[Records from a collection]
§ §

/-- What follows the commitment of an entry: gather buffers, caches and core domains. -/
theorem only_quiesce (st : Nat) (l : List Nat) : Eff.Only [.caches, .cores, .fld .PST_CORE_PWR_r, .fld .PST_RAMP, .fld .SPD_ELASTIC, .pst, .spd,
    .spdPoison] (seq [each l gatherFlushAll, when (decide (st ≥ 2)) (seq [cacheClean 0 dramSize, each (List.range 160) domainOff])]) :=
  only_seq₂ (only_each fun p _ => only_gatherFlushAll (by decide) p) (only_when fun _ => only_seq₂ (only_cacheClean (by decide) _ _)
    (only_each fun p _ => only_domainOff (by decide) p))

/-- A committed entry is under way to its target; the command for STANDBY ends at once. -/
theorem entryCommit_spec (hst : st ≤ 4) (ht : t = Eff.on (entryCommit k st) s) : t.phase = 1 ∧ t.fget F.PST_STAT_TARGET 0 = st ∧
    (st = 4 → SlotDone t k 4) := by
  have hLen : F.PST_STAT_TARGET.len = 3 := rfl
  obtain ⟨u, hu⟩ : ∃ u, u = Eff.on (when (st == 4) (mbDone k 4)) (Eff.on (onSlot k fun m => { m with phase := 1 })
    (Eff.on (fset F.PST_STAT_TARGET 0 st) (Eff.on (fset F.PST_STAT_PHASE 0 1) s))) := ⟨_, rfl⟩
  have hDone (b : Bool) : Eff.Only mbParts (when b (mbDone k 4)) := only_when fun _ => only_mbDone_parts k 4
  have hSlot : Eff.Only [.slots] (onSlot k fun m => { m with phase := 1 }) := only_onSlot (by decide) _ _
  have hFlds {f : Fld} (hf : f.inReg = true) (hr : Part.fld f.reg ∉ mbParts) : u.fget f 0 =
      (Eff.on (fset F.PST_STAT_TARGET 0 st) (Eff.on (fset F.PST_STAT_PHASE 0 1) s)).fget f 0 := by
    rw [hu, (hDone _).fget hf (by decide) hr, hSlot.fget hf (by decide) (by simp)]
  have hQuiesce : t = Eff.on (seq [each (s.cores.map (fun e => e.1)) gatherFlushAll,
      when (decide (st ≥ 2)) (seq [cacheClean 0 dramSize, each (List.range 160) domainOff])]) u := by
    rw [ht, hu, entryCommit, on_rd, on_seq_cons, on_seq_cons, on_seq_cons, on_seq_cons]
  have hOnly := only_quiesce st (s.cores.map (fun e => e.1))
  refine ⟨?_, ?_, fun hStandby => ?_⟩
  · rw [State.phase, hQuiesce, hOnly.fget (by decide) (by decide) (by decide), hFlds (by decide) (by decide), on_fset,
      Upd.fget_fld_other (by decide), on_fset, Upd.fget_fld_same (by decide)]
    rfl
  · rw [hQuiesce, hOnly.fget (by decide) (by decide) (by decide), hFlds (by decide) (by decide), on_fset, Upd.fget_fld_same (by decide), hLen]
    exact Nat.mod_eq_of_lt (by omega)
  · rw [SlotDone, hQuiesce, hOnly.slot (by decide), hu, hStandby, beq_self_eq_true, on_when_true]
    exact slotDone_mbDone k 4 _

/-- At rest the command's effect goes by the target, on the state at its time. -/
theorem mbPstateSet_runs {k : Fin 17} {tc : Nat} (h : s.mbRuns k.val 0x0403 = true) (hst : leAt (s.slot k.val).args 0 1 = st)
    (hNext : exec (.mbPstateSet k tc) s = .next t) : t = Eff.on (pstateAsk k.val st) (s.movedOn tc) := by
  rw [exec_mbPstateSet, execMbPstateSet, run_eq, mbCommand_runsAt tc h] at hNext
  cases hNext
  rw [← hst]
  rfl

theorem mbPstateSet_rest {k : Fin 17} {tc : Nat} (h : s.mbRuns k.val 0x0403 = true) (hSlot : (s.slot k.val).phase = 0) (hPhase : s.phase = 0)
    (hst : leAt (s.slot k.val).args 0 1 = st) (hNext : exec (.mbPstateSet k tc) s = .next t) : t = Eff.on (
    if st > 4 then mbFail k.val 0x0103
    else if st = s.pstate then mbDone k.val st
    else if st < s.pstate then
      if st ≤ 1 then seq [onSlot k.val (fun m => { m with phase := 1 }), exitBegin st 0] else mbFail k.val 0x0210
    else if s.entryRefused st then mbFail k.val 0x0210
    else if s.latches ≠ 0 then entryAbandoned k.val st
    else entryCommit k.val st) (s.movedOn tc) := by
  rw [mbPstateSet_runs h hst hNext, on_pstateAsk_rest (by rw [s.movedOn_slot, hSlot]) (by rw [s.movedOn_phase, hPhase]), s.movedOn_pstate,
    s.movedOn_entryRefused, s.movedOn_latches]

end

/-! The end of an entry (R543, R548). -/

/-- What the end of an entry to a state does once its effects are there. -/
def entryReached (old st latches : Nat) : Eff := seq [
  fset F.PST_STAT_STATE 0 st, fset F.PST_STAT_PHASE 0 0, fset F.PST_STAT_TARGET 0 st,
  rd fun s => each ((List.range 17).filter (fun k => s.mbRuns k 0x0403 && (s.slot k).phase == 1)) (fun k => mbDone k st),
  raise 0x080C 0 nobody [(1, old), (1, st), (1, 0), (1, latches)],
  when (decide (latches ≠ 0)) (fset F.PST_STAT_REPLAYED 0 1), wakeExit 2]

§ §

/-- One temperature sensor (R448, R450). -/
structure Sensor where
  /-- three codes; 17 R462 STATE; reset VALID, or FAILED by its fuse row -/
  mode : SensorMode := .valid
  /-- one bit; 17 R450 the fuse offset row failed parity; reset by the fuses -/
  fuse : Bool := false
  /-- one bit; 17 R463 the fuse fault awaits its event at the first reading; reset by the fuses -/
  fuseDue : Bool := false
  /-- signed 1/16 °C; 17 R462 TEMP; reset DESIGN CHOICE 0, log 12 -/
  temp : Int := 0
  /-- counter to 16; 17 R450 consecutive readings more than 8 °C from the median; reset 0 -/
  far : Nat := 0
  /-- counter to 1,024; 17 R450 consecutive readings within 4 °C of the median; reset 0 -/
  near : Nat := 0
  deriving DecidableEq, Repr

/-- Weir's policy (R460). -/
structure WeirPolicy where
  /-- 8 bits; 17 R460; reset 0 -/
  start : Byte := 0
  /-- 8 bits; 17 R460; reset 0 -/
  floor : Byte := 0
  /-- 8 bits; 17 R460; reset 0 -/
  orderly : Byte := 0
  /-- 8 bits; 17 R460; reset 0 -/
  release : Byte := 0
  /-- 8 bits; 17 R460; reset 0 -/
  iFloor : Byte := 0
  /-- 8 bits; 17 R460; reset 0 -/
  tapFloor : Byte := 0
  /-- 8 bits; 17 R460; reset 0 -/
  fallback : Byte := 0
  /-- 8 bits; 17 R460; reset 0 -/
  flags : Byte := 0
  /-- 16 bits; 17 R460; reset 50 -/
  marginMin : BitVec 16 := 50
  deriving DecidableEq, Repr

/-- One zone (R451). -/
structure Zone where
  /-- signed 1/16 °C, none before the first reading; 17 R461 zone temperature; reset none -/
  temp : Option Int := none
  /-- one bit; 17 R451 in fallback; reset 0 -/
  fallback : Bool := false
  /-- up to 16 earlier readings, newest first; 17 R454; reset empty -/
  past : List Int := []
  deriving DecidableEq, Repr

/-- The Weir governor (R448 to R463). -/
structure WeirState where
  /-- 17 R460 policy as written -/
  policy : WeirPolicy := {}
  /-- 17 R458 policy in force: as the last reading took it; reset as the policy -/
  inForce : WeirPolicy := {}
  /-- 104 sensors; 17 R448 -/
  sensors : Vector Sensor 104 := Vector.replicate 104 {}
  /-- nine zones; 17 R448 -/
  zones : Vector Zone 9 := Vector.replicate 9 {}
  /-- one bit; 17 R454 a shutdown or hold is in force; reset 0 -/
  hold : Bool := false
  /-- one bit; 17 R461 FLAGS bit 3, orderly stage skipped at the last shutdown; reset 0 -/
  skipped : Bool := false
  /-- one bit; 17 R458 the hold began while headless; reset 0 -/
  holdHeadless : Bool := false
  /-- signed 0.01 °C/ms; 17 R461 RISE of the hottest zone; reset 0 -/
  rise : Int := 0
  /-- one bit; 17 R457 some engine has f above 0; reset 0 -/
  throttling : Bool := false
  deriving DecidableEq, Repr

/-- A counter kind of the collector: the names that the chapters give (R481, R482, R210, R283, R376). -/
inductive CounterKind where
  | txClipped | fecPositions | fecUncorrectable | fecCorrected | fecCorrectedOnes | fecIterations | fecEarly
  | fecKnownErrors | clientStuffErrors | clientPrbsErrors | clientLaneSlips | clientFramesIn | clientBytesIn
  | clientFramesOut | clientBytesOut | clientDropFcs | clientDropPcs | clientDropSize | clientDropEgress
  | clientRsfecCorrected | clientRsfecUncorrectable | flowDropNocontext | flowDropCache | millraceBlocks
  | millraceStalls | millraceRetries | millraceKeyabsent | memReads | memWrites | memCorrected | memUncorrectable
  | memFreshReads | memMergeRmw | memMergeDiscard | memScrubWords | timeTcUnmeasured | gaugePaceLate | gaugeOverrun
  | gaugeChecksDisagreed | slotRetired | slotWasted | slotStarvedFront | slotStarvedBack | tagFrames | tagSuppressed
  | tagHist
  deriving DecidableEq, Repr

§ §

• _What the task requires_
Looking at the data above, write out exactly the lines that start at the one containing "core domains. -/" and end at the one containing "domainOff])]) u := by"; include both and nothing beyond.

• _Solution to the exercise_
/-- What follows the commitment of an entry: gather buffers, caches and core domains. -/
theorem only_quiesce (st : Nat) (l : List Nat) : Eff.Only [.caches, .cores, .fld .PST_CORE_PWR_r, .fld .PST_RAMP, .fld .SPD_ELASTIC, .pst, .spd,
    .spdPoison] (seq [each l gatherFlushAll, when (decide (st ≥ 2)) (seq [cacheClean 0 dramSize, each (List.range 160) domainOff])]) :=
  only_seq₂ (only_each fun p _ => only_gatherFlushAll (by decide) p) (only_when fun _ => only_seq₂ (only_cacheClean (by decide) _ _)
    (only_each fun p _ => only_domainOff (by decide) p))

/-- A committed entry is under way to its target; the command for STANDBY ends at once. -/
theorem entryCommit_spec (hst : st ≤ 4) (ht : t = Eff.on (entryCommit k st) s) : t.phase = 1 ∧ t.fget F.PST_STAT_TARGET 0 = st ∧
    (st = 4 → SlotDone t k 4) := by
  have hLen : F.PST_STAT_TARGET.len = 3 := rfl
  obtain ⟨u, hu⟩ : ∃ u, u = Eff.on (when (st == 4) (mbDone k 4)) (Eff.on (onSlot k fun m => { m with phase := 1 })
    (Eff.on (fset F.PST_STAT_TARGET 0 st) (Eff.on (fset F.PST_STAT_PHASE 0 1) s))) := ⟨_, rfl⟩
  have hDone (b : Bool) : Eff.Only mbParts (when b (mbDone k 4)) := only_when fun _ => only_mbDone_parts k 4
  have hSlot : Eff.Only [.slots] (onSlot k fun m => { m with phase := 1 }) := only_onSlot (by decide) _ _
  have hFlds {f : Fld} (hf : f.inReg = true) (hr : Part.fld f.reg ∉ mbParts) : u.fget f 0 =
      (Eff.on (fset F.PST_STAT_TARGET 0 st) (Eff.on (fset F.PST_STAT_PHASE 0 1) s)).fget f 0 := by
    rw [hu, (hDone _).fget hf (by decide) hr, hSlot.fget hf (by decide) (by simp)]
  have hQuiesce : t = Eff.on (seq [each (s.cores.map (fun e => e.1)) gatherFlushAll,
      when (decide (st ≥ 2)) (seq [cacheClean 0 dramSize, each (List.range 160) domainOff])]) u := by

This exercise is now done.